Customers seek alternatives even when Nvidia delivers superior performance. Not because they expect you to win across all benchmarks, but because they need supply chain resilience, pricing leverage, and infrastructure optionality.
“We know what Nvidia is doing, we know what Google TP’s are doing, we know what other silicons are doing. And look, they’re especially Nvidia is absolutely the best silicon in the world for all types of applications,” Mitesh acknowledged.
The strategy isn’t claiming broad superiority. It’s establishing credible excellence in specific domains while the incumbent optimizes for broader, more profitable segments.
“Beyond Nvidia and AMD, no company in the AI silicon world has been able to successfully sell to an Oracle, to a Microsoft, to Google and Amazon,” Mitesh said. “It’s not trivial job. But if we want to be successful, that’s where you find really that really strong kind of adhesion from which you can grow.”
Position as the credible second option for specific use cases. Customers will create room for you if you solve real constraints.
When asked about ten-year vision, Mitesh focused on one metric: deployed chips.

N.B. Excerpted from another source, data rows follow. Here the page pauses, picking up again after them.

/-- Only an exchange in progress stops a meaning, by its refusal of a second one (R243; log entry 8). -/
theorem exec_unblocked (i : Instr) {s : State} (hp : s.pending = none) : ∃ t, exec i s = .next t := by
  by_cases hi : i.isRequest = true
  · obtain ⟨r, hr⟩ := exec_of_isRequest hi s
    exact ⟨_, hr⟩
  · obtain ⟨f, hf⟩ := exec_of_not_isRequest hi
    exact ⟨_, (hf s).trans (startExchange_next.mpr ⟨hp, rfl⟩)⟩

theorem exec_regtab {i : Instr} {s t : State} (h : exec i s = .next t) : t.regtab = s.regtab := by
  obtain ⟨r, rfl⟩ | ⟨f, -, rfl⟩ := exec_next h <;> rfl

theorem exec_bus {i : Instr} {s t : State} (h : exec i s = .next t) : t.bus = s.bus := by
  obtain ⟨r, rfl⟩ | ⟨f, -, rfl⟩ := exec_next h <;> rfl

/-! ### What the caller leaves unchanged in keeping a result -/

@[simp] theorem keepResponse_regtab (dst : Option Var) (r : Response) (s : State) :
    (keepResponse dst r s).regtab = s.regtab := by
  obtain ⟨k, -, heq⟩ | ⟨v, heq⟩ := keepResponse_cases r <;> simp [heq]

@[simp] theorem keepResponse_bus (dst : Option Var) (r : Response) (s : State) : (keepResponse dst r s).bus = s.bus := by
  obtain ⟨k, -, heq⟩ | ⟨v, heq⟩ := keepResponse_cases r <;> simp [heq]

/-- After a meaning the caller waits for the exchange it began, keeps the response shown, or has nothing to keep. -/
theorem settle_cases (dst : Option Var) (s : State) :
    settle dst s = { s with awaiting := dst, outcome := none } ∨ (∃ r, settle dst s = keepResponse dst r s) ∨
      settle dst s = s := by
  unfold settle
  split
  · exact .inl rfl
  · split
    · exact .inr (.inl ⟨_, rfl⟩)
    · exact .inr (.inr rfl)

@[simp] theorem settle_regtab (dst : Option Var) (s : State) : (settle dst s).regtab = s.regtab := by
  obtain heq | ⟨r, heq⟩ | heq := settle_cases dst s <;> simp [heq]

@[simp] theorem settle_bus (dst : Option Var) (s : State) : (settle dst s).bus = s.bus := by
  obtain heq | ⟨r, heq⟩ | heq := settle_cases dst s <;> simp [heq]

/-! ### What the transport's answer does -/

/-- The exchange ends with a frame for the waiting variable or with the end of the sequence, or it stays in progress (R180, R206). -/
theorem answerExchange_cases (f : Frame) (s : State) :
    (∃ g, answerExchange f s =
      bindDst s.awaiting (.frame g) (closeExchange f (some g) (consumeAnswer (release s)))) ∨
    answerExchange f s = endSequence .transportFailure (closeExchange f none (consumeAnswer (release s))) ∨
    answerExchange f s = consumeAnswer (release s) := by
  unfold answerExchange
  cases nextAnswer f s with
  | frame g => exact .inl ⟨g, rfl⟩
  | failure => exact .inr (.inl rfl)
  | silent => exact .inr (.inr rfl)

@[simp] theorem answerExchange_regtab (f : Frame) (s : State) : (answerExchange f s).regtab = s.regtab := by
  obtain ⟨g, heq⟩ | heq | heq := answerExchange_cases f s <;> simp [heq]

@[simp] theorem answerExchange_resp (f : Frame) (s : State) : (answerExchange f s).resp = none := by
  obtain ⟨g, heq⟩ | heq | heq := answerExchange_cases f s <;> simp [heq]

@[simp] theorem answerExchange_agenda (f : Frame) (s : State) : (answerExchange f s).agenda = s.agenda := by
  obtain ⟨g, heq⟩ | heq | heq := answerExchange_cases f s <;> simp [heq]

theorem answerExchange_current (f : Frame) (s : State) :
    (answerExchange f s).current = s.current ∨ (answerExchange f s).current = [] := by
  obtain ⟨g, heq⟩ | heq | heq := answerExchange_cases f s <;> simp [heq]

/-- An exchange ends exactly by going on the record, and stays whole in progress until then (R57). -/
theorem answerExchange_record (f : Frame) (s : State) :
    ((answerExchange f s).pending = s.pending ∧ (answerExchange f s).bus = s.bus) ∨
      ∃ got, (answerExchange f s).pending = none ∧ (answerExchange f s).bus = s.bus ++ [{ sent := f, got := got }] := by
  obtain ⟨g, heq⟩ | heq | heq := answerExchange_cases f s
  · exact .inr ⟨some g, by simp [heq]⟩
  · exact .inr ⟨none, by simp [heq]⟩
  · exact .inl (by simp [heq])

theorem lookupVar_bindDst_other {dst : Option Var} {x : Var} (h : dst ≠ some x) (v : Value) (s : State) :
    lookupVar (bindDst dst v s).vars x = lookupVar s.vars x := by
  cases dst with
  | none => rfl
  | some y => exact lookupVar_bind_other (fun hyx => h (congrArg some hyx)) v s.vars

theorem lookupVar_answerExchange_other {x : Var} {s : State} (h : s.awaiting ≠ some x) (f : Frame) :
    lookupVar (answerExchange f s).vars x = lookupVar s.vars x := by
  obtain ⟨g, heq⟩ | heq | heq := answerExchange_cases f s
  · simp [heq, lookupVar_bindDst_other h]
  · simp [heq]
  · simp [heq]

/-! ### What every step leaves unchanged, and when it stops -/

/-- Without an exchange in progress nothing goes on the record. -/
theorem step_unblocked_bus {s t : State} (hp : s.pending = none) (h : step s = .next t) : t.bus = s.bus := by
  obtain ⟨-, rfl⟩ | ⟨l, rest, more, p, u, -, -, hu, rfl⟩ := step_unblocked_next hp h
  · rfl
  · rw [settle_bus, exec_bus hu]

theorem step_regtab {s t : State} (h : step s = .next t) : t.regtab = s.regtab := by
  cases hp : s.pending with
  | some f =>
    cases (step_blocked hp).symm.trans h
    exact answerExchange_regtab f s
  | none =>
    obtain ⟨-, rfl⟩ | ⟨l, rest, more, p, u, -, -, hu, rfl⟩ := step_unblocked_next hp h
    · rfl
    · rw [settle_regtab, exec_regtab hu]

/-- A step goes on unless its line reads an unbound variable. -/
theorem goesOn_or_unbound (s : State) :
    GoesOn s ∨ (s.pending = none ∧
      ∃ l rest more, takeLine s.current s.agenda = some (l, rest, more) ∧ presentLine s.vars l.op = none) := by
  cases hp : s.pending with
  | some f => exact .inl ⟨_, step_blocked hp⟩
  | none =>
    cases hl : takeLine s.current s.agenda with
    | none => exact .inl ⟨_, step_idle hp hl⟩
    | some taken =>
      obtain ⟨l, rest, more⟩ := taken
      cases hv : presentLine s.vars l.op with
      | none => exact .inr ⟨rfl, l, rest, more, rfl, hv⟩
      | some p =>
        obtain ⟨u, hu⟩ := exec_unblocked (decode p) (s := { s with current := rest, agenda := more }) hp
        exact .inl ⟨_, (step_presented hp hl hv).trans (finishLine_eq_next.mpr ⟨u, hu, rfl⟩)⟩

end Machine

/-! ### The statements of 20_memory.md -/

open Machine

/-- Settles O33: no event writes the table, and a `LOOKUP` answers by the table alone. -/
theorem tableIsNeverWritten : Obligations.TableIsNeverWritten :=
  ⟨fun _ _ => step_regtab, fun _ _ _ => exec_regtab,
    fun s t a h => responseDependsOnOperandsAndTable (.lookup a) s t rfl (step_regtab h).symm⟩

/-- Settles O41: a blocked caller's step is the transport's answer and nothing else. -/
theorem blockedCallerRunsNothing : Obligations.BlockedCallerRunsNothing :=
  fun s f hp => ⟨answerExchange f s, step_blocked hp, answerExchange_resp f s, answerExchange_agenda f s,
    answerExchange_regtab f s, answerExchange_current f s, fun _ h => lookupVar_answerExchange_other h f⟩

/-- Settles O42: only the answer to the exchange in progress writes the record, and it begins no other. -/
theorem exchangesAreAtomicAndOrdered : Obligations.ExchangesAreAtomicAndOrdered := by
  intro s t h
  cases hp : s.pending with
  | none => exact ⟨.inl (step_unblocked_bus hp h), fun _ _ => .inl rfl⟩
  | some f =>
    cases (step_blocked hp).symm.trans h
    obtain ⟨hpend, hbus⟩ | ⟨got, hpend, hbus⟩ := answerExchange_record f s
    · exact ⟨.inl hbus, fun g hg => .inr (hp.symm.trans (hpend.symm.trans hg))⟩
    · exact ⟨.inr ⟨f, got, rfl, hpend, hbus⟩, fun g hg => by cases hpend.symm.trans hg⟩

/-- Settles O44: a step goes on, or its line reads an unbound variable, and then it faults. -/
theorem stepStopsOnlyOnAnUnboundVariable : Obligations.StepStopsOnlyOnAnUnboundVariable := by
  refine fun s => ⟨fun r hr => ?refused, fun e => ⟨fun he => ?unbound, ?fault⟩, step_idle⟩
  case refused =>
    obtain ⟨t, ht⟩ | ⟨hp, l, rest, more, hl, hv⟩ := goesOn_or_unbound s
    · cases ht.symm.trans hr
    · cases (step_unbound hp hl hv).symm.trans hr
  case unbound =>
    refine (goesOn_or_unbound s).resolve_left ?_
    rintro ⟨t, ht⟩
    cases ht.symm.trans he
  case fault =>
    rintro ⟨hp, l, rest, more, hl, hv⟩
    cases e
    exact step_unbound hp hl hv

end Sys2Proof
end

section
/-! PROOFS. What the decoder reads, one rule per operation and per class of frame; the fields of a command byte; what the two
encoders build, as numbers; and the statements of 30_encoding.md, assembled from them. -/

namespace Sys2Proof

/-! ### What the decoder reads from a request -/

section
variable {r : Request}

theorem decode_of_op_0 (h : r.op = 0) : decode (.request r) = .lookup r.raddr := by simp [decode, decodeRequest, h]

theorem decode_of_op_1 (h : r.op = 1) : decode (.request r) = .bitname r.defIn r.pos := by simp [decode, decodeRequest, h]

theorem decode_of_op_2 (h : r.op = 2) : decode (.request r) = .encrd r.chip r.raddr := by simp [decode, decodeRequest, h]

theorem decode_of_op_3 (h : r.op = 3) : decode (.request r) = .encwr r.chip r.raddr r.wdata := by
  simp [decode, decodeRequest, h]

theorem decode_of_op_4 (h : r.op = 4) : decode (.request r) = .decrsp r.frameIn := by simp [decode, decodeRequest, h]

theorem decode_of_op_5 (h : r.op = 5) : decode (.request r) = .decbits r.valueIn r.defIn := by
  simp [decode, decodeRequest, h]

/-- The codes above those of the six operations are the reserved row's (R92). -/
theorem decode_of_six_le_op (h : 6 ≤ r.op.toNat) : decode (.request r) = .reserved r.op := by
  rw [decode, decodeRequest]
  split
  case h_7 => rfl
  all_goals omega

end

theorem six_le_toNat_iff (op : BitVec 3) : 6 ≤ op.toNat ↔ op = 6 ∨ op = 7 := by
  revert op
  decide

/-! ### What the decoder reads from a frame, and the fields of a command byte -/

theorem decode_frame_of_msb {f : Frame} (h : f.cmd.msb = true) :
    decode (.frame f) = .frameRd (f.cmd.extractLsb' 5 2) (f.cmd.extractLsb' 0 5) f.data := by
  simp [decode, decodeFrame, h]

theorem decode_frame_of_not_msb {f : Frame} (h : f.cmd.msb = false) :
    decode (.frame f) = .frameWr (f.cmd.extractLsb' 5 2) (f.cmd.extractLsb' 0 5) f.data := by
  simp [decode, decodeFrame, h]

@[simp] theorem commandByte_chipLo (disc : BitVec 1) (c : BitVec 2) (r : BitVec 5) :
    (commandByte disc c r).extractLsb' 5 2 = c := by
  revert disc c r
  decide

@[simp] theorem commandByte_raddr (disc : BitVec 1) (c : BitVec 2) (r : BitVec 5) :
    (commandByte disc c r).extractLsb' 0 5 = r :=
  BitVec.extractLsb'_append_eq_right

/-- A frame is read back from the fields of its command byte, the discriminator being bit 7 (R82, R85). -/
theorem decode_read_frame (c : BitVec 2) (r : BitVec 5) (d : Byte) :
    decode (.frame { cmd := commandByte 1 c r, data := d }) = .frameRd c r d := by
  have hmsb : (commandByte 1 c r).msb = true := by simp [Laws.RowMatch.commandByte_msb]
  rw [decode_frame_of_msb (f := { cmd := commandByte 1 c r, data := d }) hmsb, commandByte_chipLo, commandByte_raddr]

theorem decode_write_frame (c : BitVec 2) (r : BitVec 5) (v : Byte) :
    decode (.frame { cmd := commandByte 0 c r, data := v }) = .frameWr c r v := by
  have hmsb : (commandByte 0 c r).msb = false := by simp [Laws.RowMatch.commandByte_msb]
  rw [decode_frame_of_not_msb (f := { cmd := commandByte 0 c r, data := v }) hmsb, commandByte_chipLo, commandByte_raddr]

theorem chipLo_toNat (b : Byte) : (b.extractLsb' 5 2).toNat = b.toNat / 32 % 4 := by
  rw [BitVec.extractLsb'_toNat, Nat.shiftRight_eq_div_pow]

theorem raddr_toNat (b : Byte) : (b.extractLsb' 0 5).toNat = b.toNat % 32 :=
  BitVec.extractLsb'_toNat ..

theorem msb_iff_toNat (b : Byte) : b.msb = true ↔ 0x80 ≤ b.toNat := by
  simp [BitVec.msb_eq_decide]

/-! ### The packing of a frame -/

/-- The command byte is the upper byte of the packing (R53, R80). -/
theorem toWord_toNat (f : Frame) : f.toWord.toNat = 256 * f.cmd.toNat + f.data.toNat := by
  rw [Frame.toWord, BitVec.toNat_append, ← Nat.shiftLeft_add_eq_or_of_lt f.data.isLt, Nat.shiftLeft_eq, Nat.mul_comm]

theorem ofWord_toWord (f : Frame) : Frame.ofWord f.toWord = f := by
  unfold Frame.ofWord Frame.toWord
  rw [BitVec.extractLsb'_append_eq_left, BitVec.extractLsb'_append_eq_right]

/-- A table word of sixteen bits is the packing of a frame (R97). -/
theorem decodeTableWord_toWord (f : Frame) : decodeTableWord 16 f.toWord.toNat = some (decode (.frame f)) := by
  simp [decodeTableWord, tableWord, ofWord_toWord]

/-! ### The rows that match -/

/-- The row of a request is settled by its `op` alone (R90, R97). -/
theorem decode_request_mnemonic (r : Request) :
    (decode (.request r)).mnemonic = (decode (.request { Request.zero with op := r.op })).mnemonic := by
  obtain ⟨op, chip, raddr, wdata, pos, frameIn, valueIn, defIn⟩ := r
  fin_cases op <;> rfl

theorem rows_of_op : ∀ op : BitVec 3,
    (opTable.filter fun row => row.covers (.request { Request.zero with op := op })).map OpRow.mnemonic =
      [(decode (.request { Request.zero with op := op })).mnemonic] := by
  decide

theorem rows_of_request (r : Request) :
    (opTable.filter fun row => row.covers (.request r)).map OpRow.mnemonic = [(decode (.request r)).mnemonic] := by
  rw [decode_request_mnemonic]
  exact rows_of_op r.op

/-- Of the two frame rows the one for the frame's bit 15 matches, and no request row does (R97). -/
theorem rows_of_frame (f : Frame) :
    (opTable.filter fun row => row.covers (.frame f)).map OpRow.mnemonic = [if f.cmd.msb then "FRAME.RD" else "FRAME.WR"] := by
  cases hmsb : f.cmd.msb with
  | true =>
    have hkey : f.toWord &&& 0x8000#16 = 0x8000#16 := by simpa [hmsb] using Laws.RowMatch.toWord_discriminator f
    simp [opTable, OpRow.covers, Presented.tableKey, hkey]
  | false =>
    have hkey : f.toWord &&& 0x8000#16 = 0 := by simpa [hmsb] using Laws.RowMatch.toWord_discriminator f
    simp [opTable, OpRow.covers, Presented.tableKey, hkey]

namespace Machine

/-! ### What the two encoders build -/

/-- For operands in range the three fields of `(chip << 5) | raddr` do not meet, so the bytes add up (R82, R143). -/
theorem writeCommand_toNat {chip raddr : Byte} (hc : chip.toNat ≤ 7) (hr : raddr.toNat ≤ 0x1F) :
    (writeCommand chip raddr).toNat = 32 * chip.toNat + raddr.toNat := by
  have hlt : raddr.toNat < 2 ^ 5 := by omega
  rw [writeCommand, BitVec.toNat_or, BitVec.toNat_shiftLeft, Nat.mod_eq_of_lt (by rw [Nat.shiftLeft_eq]; omega),
    ← Nat.shiftLeft_add_eq_or_of_lt hlt, Nat.shiftLeft_eq, Nat.mul_comm]

theorem or_0x80_toNat (b : Byte) : (0x80#8 ||| b).toNat = 128 + b.toNat % 128 := by
  revert b
  decide

/-- The chip bit of weight 4 falls on the discriminator, which a read sets anyway (R83, R142). -/
theorem readCommand_toNat {chip raddr : Byte} (hc : chip.toNat ≤ 7) (hr : raddr.toNat ≤ 0x1F) :
    (readCommand chip raddr).toNat = 128 + 32 * (chip.toNat % 4) + raddr.toNat := by
  have hread : readCommand chip raddr = 0x80#8 ||| writeCommand chip raddr := BitVec.or_assoc ..
  rw [hread, or_0x80_toNat, writeCommand_toNat hc hr]
  omega

theorem drive_inj {r r' : Response} {s : State} : drive r s = drive r' s ↔ r = r' :=
  ⟨fun h => Option.some.inj (congrArg State.resp h), congrArg fun x => drive x s⟩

“To me it’s like how many chips can we get out? Nvidia is over 10 million, 15 million chips. If you can get anywhere close to that in the next 10 years, that’s a goal worthy of doing,” he said. “Whether we will see what the enterprise value will see, what the revenue that leads to. All those things are secondary.”
The path requires relentless product iteration. “If you tell me that in 10 years time Mitesh, I guarantee you I’ve seen the future… in the next 10 years you have launched over 10, 12 products in the silicon world, I will give much more probability that we will be successful.”
This matches Nvidia’s cadence and defies the traditional silicon industry’s 3-4 year cycles. It requires architecting your entire development process—design tools, verification flows, supply chain relationships—for annual iteration rather than perfect individual releases.
“You have to constantly do every 12 to 15 months,” Mitesh emphasized. Speed of learning compounds more than perfection of individual products.
Companies don’t win concentrated markets through single perfect products. They win through continuous learning cycles, rapid adaptation, and compounding advantages from shipping frequently.
Positron AI’s approach reveals how to compete against dominant incumbents: identify architectural gaps created by their economic incentives, discover your real value proposition through customer deployment, secure pre-sales to create organizational momentum, stay engineering-focused until demand patterns prove repeatable, and architect for rapid iteration over individual product perfection. In markets where one player controls 90%+, execution speed and domain focus create more leverage than resource advantages.